Johnson is believed to be a gang member with a 16-year criminal record, and is on parole, police said. He was unarmed when police found him.

"We commend LAPD for having the suspect in custody in four hours," said City Councilman Martin Ludlow, who represents the district where the shooting occurred. "We give our condolences to the family, and we want to see this violence end immediately."

The shooting occurred about two weeks after area ministers and activists appealed for help to stop attacks on police officers in South Los Angeles.

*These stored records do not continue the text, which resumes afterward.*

-- ==== Sys2Proof/Machine/HostLane.lean ====
section
/-! DEFINITION. HostLane.lean: the host lane of a port (chapter 10): lane modes, frames from the host, the order of what goes
out on HTXn, PTP correction, and what the lane's going down does (R206). -/

namespace Sys2Proof.Machine

/-! ## Lane modes (R260 to R262) -/

/-- Table 10-1: the native lane mode of a line mode. -/
def nativeLane : LineMode → LaneMode
  | .etoon .el50 => .r50
  | .etoon .el25 => .r25
  | .etoon .el10 => .r10
  | .std .b25g => .r25
  | .std .b10g => .r10
  | .std .b5g => .r10
  | .std .b2g5 => .r10
  | .std .b1g => .x1000

/-- LaneActive and LaneSelect codes (Table 10-3). -/
def laneCode : Option LaneMode → Nat
  | none => 0
  | some .r50 => 1
  | some .r25 => 2
  | some .r10 => 3
  | some .x1000 => 4

/-- The lane mode that LaneSelect names; none for AUTO. -/
def laneOfCode : Nat → Option LaneMode
  | 1 => some .r50
  | 2 => some .r25
  | 3 => some .r10
  | 4 => some .x1000
  | _ => none

/-! ## Lane down (R206) -/

/-- A host-lane record (Table 13-4). -/
def laneEv (s : State) (p : PortId) (code sev : Nat) : Ev :=
  bayEv p code sev [BitVec.ofNat 8 p.val, BitVec.ofNat 8 (laneCode s.ports[p].host.active)]

/-- The loss of a frame cut on HTXn (R183). -/
def cutLoss (bytes : Nat) (provoked : Bool) : RxLoss :=
  { cause := .deliveryCut, seqCount := 0, frames := 1, bytes := bytes, provoked := provoked }

/-- R183, R205, R226: the frame in delivery is cut: DELIVERY_CUT with its gap leaf, and an errored termination. -/
def cutDelivery (p : PortId) (provoked : Bool) (s : State) : State :=
  match s.ports[p].host.busy with
  | none => s
  | some item =>
    let t := modHost p (fun h => { h with busy := none, busyLeaf := none, cutLast := true, counters := bump 1 1 h.counters }) s
    match item with
    | .frame c bytes _ =>
      let l := cutLoss bytes.length provoked
      let t := modHost p (fun h => { h with counters := bump 2 1 h.counters }) (ledgerAdd p true c l s.aon.tally t)
      let n := (ledgerPart t p true).newest
      let t := match s.ports[p].host.busyLeaf with | some b => cutLeaf p c l n b t | none => t
      cutAtEnd p t
    | _ => t

/-- R206, R263: the lane goes down: the arriving frame ends ERRORED. Where HTXn stops, the frame in delivery is cut, also one that ran on
after the lane had gone down. -/
def laneDown (p : PortId) (htxStops : Bool) (s : State) : State :=
  let cut := fun t => if htxStops then cutDelivery p (inEpisode t p) t else t
  if !s.ports[p].host.up then cut s
  else
    let t := cut (frameEnd p true s)
    raise (laneEv t p 0x0007 4) (modHost p (fun h => { h with
      up := false, lock := false, hiBer := false, fecAligned := false, rxLpi := false, counters := bump 0 1 h.counters }) t)

/-- R262: a resolved lane mode takes effect at a frame boundary on HTXn. -/
def applyLane (p : PortId) (s : State) : State :=
  match s.ports[p].host.pendingMode with
  | none => s
  | some m =>
    if s.ports[p].host.busy.isSome then s
    else
      pfcCheck p (modHost p (fun h => { h with active := some m, pendingMode := none, optionsInUse := h.options })
        (laneDown p false s))

/-- R261: the lane mode that an auto-negotiation resolves for a line mode. -/
def resolveLane (p : PortId) (m : LineMode) (s : State) : State :=
  let h := s.ports[p].host
  let want := (laneOfCode h.select.toNat).getD (nativeLane m)
  if h.active = some want then modHost p (fun h => { h with pendingMode := none }) s
  else applyLane p (modHost p (fun h => { h with pendingMode := some want }) s)

/-! ## PTP (R273 to R275) -/

/-- What the receive side does to a frame, with the PtpCounters element it counts and the residence it adds. -/
structure PtpOut where
  bytes     : List Byte
  count     : Option Nat := none
  residence : Option Int := none

/-- R273, R274: the correction of a frame that is to be updated at header offset `o`, by a residence in 2^−4 ns. -/
def ptpCorrect (bytes : List Byte) (o : Nat) (residence trim : Int) (saturated : Bool) : PtpOut :=
  if !fcsOk bytes then { bytes := bytes, count := some 2 }
  else if saturated then { bytes := bytes, count := some 3 }
  else match addResidence bytes o (residence * 4096 + trim) with
  | none => { bytes := bytes, count := some 3 }
  | some b => { bytes := b, count := some 1, residence := some residence }

/-- R273 to R275: a frame at its egress instant, in 2^−4 ns. Its wait counts from the launch whose SenderResidence it carries; a standard-mode
frame's from its own arrival, with no trim. -/
def ptpReceive (q : Ptp) (f : RxFrame) (egress : Nat) : PtpOut :=
  let wait := (egress : Int) - (if f.std then f.arrived else f.tagAt)
  match ptpEvent q.mask f.bytes with
  | none => if f.ptp.isSome then { bytes := f.bytes, count := some 4 } else { bytes := f.bytes }
  | some o =>
    if f.ptp.isNone && !f.std then { bytes := f.bytes }
    else if !q.enable.getLsbD 1 || f.errored then { bytes := f.bytes, count := some 4 }
    else match f.ptp with
    | some w => ptpCorrect f.bytes o ((w.toNat % 2 ^ 31 : Nat) + wait) q.trim (w.getLsbD 31)
    | none => ptpCorrect f.bytes o wait 0 false

/-! ## Deliveries (R266 to R268) -/

/-- R268: the delivered prefix of a frame of n bytes that ends with errored termination. -/
def deliveredPrefix (lane : Option LaneMode) (late : Bool) (n : Nat) : Nat :=
  match lane with
  | some .x1000 => n
  | some .r50 => 8 * ((n - 1) / 8)
  | _ => if late then 8 * ((n + 3) / 8) - 4 else 8 * ((n - 1) / 8)

/-- An item put on HTXn. -/
def putHtx (p : PortId) (x : HtxItem) (s : State) : State :=
  modHost p (fun h => { h with busy := some x, busyLeaf := none, lastOut := some x, cutLast := false, mirrorOver := true }) s

/-- R191: the receive MDI timestamp of the frame that begins its delivery. -/
def noteMdi (p : PortId) (c : Cls) (f : RxFrame) (s : State) : State :=
  modRx p c (fun r => { r with lastMdi := max r.lastMdi f.arrived }) s

/-- R183, R250, R273: the frame at the head of class c begins its delivery with egress instant `at_`. -/
def deliver (p : PortId) (c : Cls) (at_ : Nat) (s : State) : State :=
  match s.ports[p].rx[c].ready with
  | .frame f :: rest =>
    let q := s.ports[p]
    let o := ptpReceive q.ptp f at_
    let late := Config.startColumn s.free
    let n := if f.errored then deliveredPrefix q.host.active late o.bytes.length else o.bytes.length
    let s := if f.errored then afterDraw s else s
    let s := modPort p (fun q => { q with
      ptp := notePtp o.count o.residence q.ptp
      rx := q.rx.set c (freeSlots { q.rx[c] with ready := rest }) }) s
    let s := putHtx p (.frame c o.bytes f.errored) (noteMdi p c f s)
    let leaf := (openWindow s p).map (fun w => (w.start, w.leaves.length))
    frameLeaf p (o.bytes.take n) f.errored f.provoked (modHost p (fun h => { h with busyLeaf := leaf }) s)
  | _ => s

/-- Class c has a frame ready at the head of what waits. -/
def frameReady (q : Port) (c : Cls) : Bool :=
  match q.rx[c].ready with
  | .frame _ :: _ => true
  | _ => false

/-- The first owed flow control frame that satisfies a test, and the others. -/
def takePfc (f : Cls × Bool → Bool) : List (Cls × Bool) → Option (Cls × Bool) × List (Cls × Bool)
  | [] => (none, [])
  | x :: rest => if f x then (some x, rest) else let r := takePfc f rest; (r.1, x :: r.2)

/-- R181: the priorities that ClassMap maps to a class. -/
def pfcPrios (q : Port) (c : Cls) : List Bool := (List.range 8).map (fun k => decide (q.cfg.pcpClass.getD k 0 = c))

/-- R181: a flow control frame for a class, counted in PfcFramesSent. -/
def putPfc (p : PortId) (x : Cls × Bool) (rest : List (Cls × Bool)) (s : State) : State :=
  let q := s.ports[p]
  let time := if x.2 then 0 else q.cfg.pfcQuanta
  putHtx p (.pfc x.1 time (pfcFrame q.cfg.pfcSource (pfcPrios q x.1) time)) (modPort p (fun q => { q with
    host := { q.host with
      pfcOwed := rest
      pausedAt := if x.2 then q.host.pausedAt else q.host.pausedAt.set ((pfcIndex x.1).getD 0) s.aon.tally }
    cnt := { q.cnt with pfcSent := bump ((pfcIndex x.1).getD 0) 1 q.cnt.pfcSent } }) s)

/-- R267: the first item that is ready begins; flow control goes first only while the port is rate-adapted. -/
def htxNext (p : PortId) (at_ : Nat) (s : State) : State :=
  let q := s.ports[p]
  let early := takePfc (fun _ => rateAdapted q) q.host.pfcOwed
  let late := takePfc (fun x => x.2) q.host.pfcOwed
  match early.1 with
  | some x => putPfc p x early.2 s
  | none =>
    if frameReady q 0 then deliver p 0 at_ s
    else match late.1 with
    | some x => putPfc p x late.2 s
    | none =>
      match q.sealing.notices with
      | n :: rest => putHtx p (.lossNotice n) (modSeal p (fun v => { v with notices := rest }) s)
      | [] =>
        match q.sealing.frames with
        | f :: rest => putHtx p (.sealFrame f) (modSeal p (fun v => { v with frames := rest }) s)
        | [] =>
          if frameReady q 1 then deliver p 1 at_ s
          else if frameReady q 2 then deliver p 2 at_ s
          else if frameReady q 3 then deliver p 3 at_ s
          else s

/-- R183, R268: the item that was on HTXn has left whole. -/
def htxDone (p : PortId) (s : State) : State :=
  match s.ports[p].host.busy with
  | none => s
  | some x =>
    let err := match x with | .frame _ _ e => e | _ => false
    let t := modHost p (fun h => { h with busy := none, busyLeaf := none
                                          counters := if err then bump 1 1 h.counters else h.counters }) s
    cutAtEnd p t

/-- Losses that stand at the head of any class pass (R178). -/
def passAllLosses (p : PortId) (s : State) : State :=
  forClasses (fun c t => passLosses p c (t.ports[p].rx[c].ready.length + 1) t) s

/-! ## Commands -/

/-- R278, Table 14-4: the close of the lane's gate waits for the frames in delivery and arriving to end: none begins meanwhile. -/
def laneClosing (s : State) (p : PortId) : Bool := s.gate.pending.getLsbD (8 + p.val)

/-- R265: a start on HRXn. A frame that is still arriving ends before it, with ERRORED set; a beginning frame is a wake
request (R276). -/
def execHostFrameStart (p : PortId) (at_ : Nat) (s : State) : Host.Outcome State Fault Refusal :=
  .next (if s.ports[p].host.up then
    if laneClosing s p then frameEnd p true s
    else wakeRequest p (modHost p (fun h => { h with rxLpi := false }) (frameBegin p at_ (bayOpen s p) (frameEnd p true s)))
  else s)

/-- Table 10-1: the lane runs an FEC. -/
def laneFec (h : HostLane) : Bool :=
  decide (h.active = some .r50) || (decide (h.active = some .r25) && h.optionsInUse.getLsbD 0)

/-- R265: frame bytes of an invalid block stand for as many bytes of 0x00, and set ERRORED. -/
def invalidBytes (p : PortId) (bytes : List Byte) (s : State) : State :=
  frameBytes p (List.replicate bytes.length 0) (modArriving p (fun a => { a with errored := true }) s)

/-- Table 10-3: a codeword of the lane's FEC counts as corrected (element 3) or as uncorrectable (element 4). -/
def countFec (p : PortId) (i : Nat) (s : State) : State :=
  modHost p (fun h => if laneFec h then { h with counters := bump i 1 h.counters } else h) s

/-- R156, R265: frame bytes, as the lane's PCS and FEC deliver them. -/
def execHostFrameData (p : PortId) (bytes : List Byte) (b : LaneBlock) (s : State) : Host.Outcome State Fault Refusal :=
  .next (match b with
    | .clean => frameBytes p bytes s
    | .corrected => frameBytes p bytes (countFec p 3 s)
    | .invalid => invalidBytes p bytes s
    | .uncorrectable => invalidBytes p bytes (countFec p 4 s))

/-- R265: the frame ends; a new start and a loss of lock set ERRORED. -/
def execHostFrameEnd (p : PortId) (e : FrameEnd) (s : State) : Host.Outcome State Fault Refusal :=
  .next (frameEnd p (decide (e ≠ .terminate)) s)

/-- R226: HOST_OUT replaces a block on HTXn: a frame in progress is cut there. A seal frame and a loss notice are never hit: the
corruption moves to the first block after it (R231, R252). -/
def hostOutHit (p : PortId) (s : State) : State :=
  match s.ports[p].host.busy with
  | some (.sealFrame _) => modSieve p (fun v => { v with hostOutDue := true }) s
  | some (.lossNotice _) => modSieve p (fun v => { v with hostOutDue := true }) s
  | _ => cutDelivery p true (provoke p (modSieve p (fun v => { v with hostOutDue := false, counters := bump 6 1 v.counters }) s))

Last year, Los Angeles police were targets of 40 shootings, injuring two officers. The figure is a 21 percent increase from the previous year.

As of Jan. 21, six officers had already been targeted this year, officials said. Despite that, Friday's shooting marked the first on-duty death for the department since November 1998, when a drive-by shooting suspect opened fire on Officer Brian Brown's patrol car with an assault rifle.

"Our fear was that one day we would be standing out here with our worst nightmare confirmed," Ludlow said. "That is, in fact, today. We are frustrated with the brazen acts of people in this community."

McDonnell said the increase in shooting attacks on police comes as officers are redoubling their efforts to clean up the city's worst neighborhoods under the direction of Bratton.

"I think we have come out aggressively against gang violence and the push-back we're getting is a level of desperation," McDonnell said. "We will continue to push the worst to make this the safest city possible.

"These gang members have had the run of the city and it's time for everyone to step forward and start talking. If you have a suspect of any kind in the neighborhood, you need to come forward and identify them."

Bob Baker, president of the Los Angeles Police Protective League, said the department and community must continue to address the issue of violence against police officers.

"We're extremely saddened by the events of today," Baker said. "But it's not a surprise. The league for months has been raising the issue of unprovoked attacks on police officers."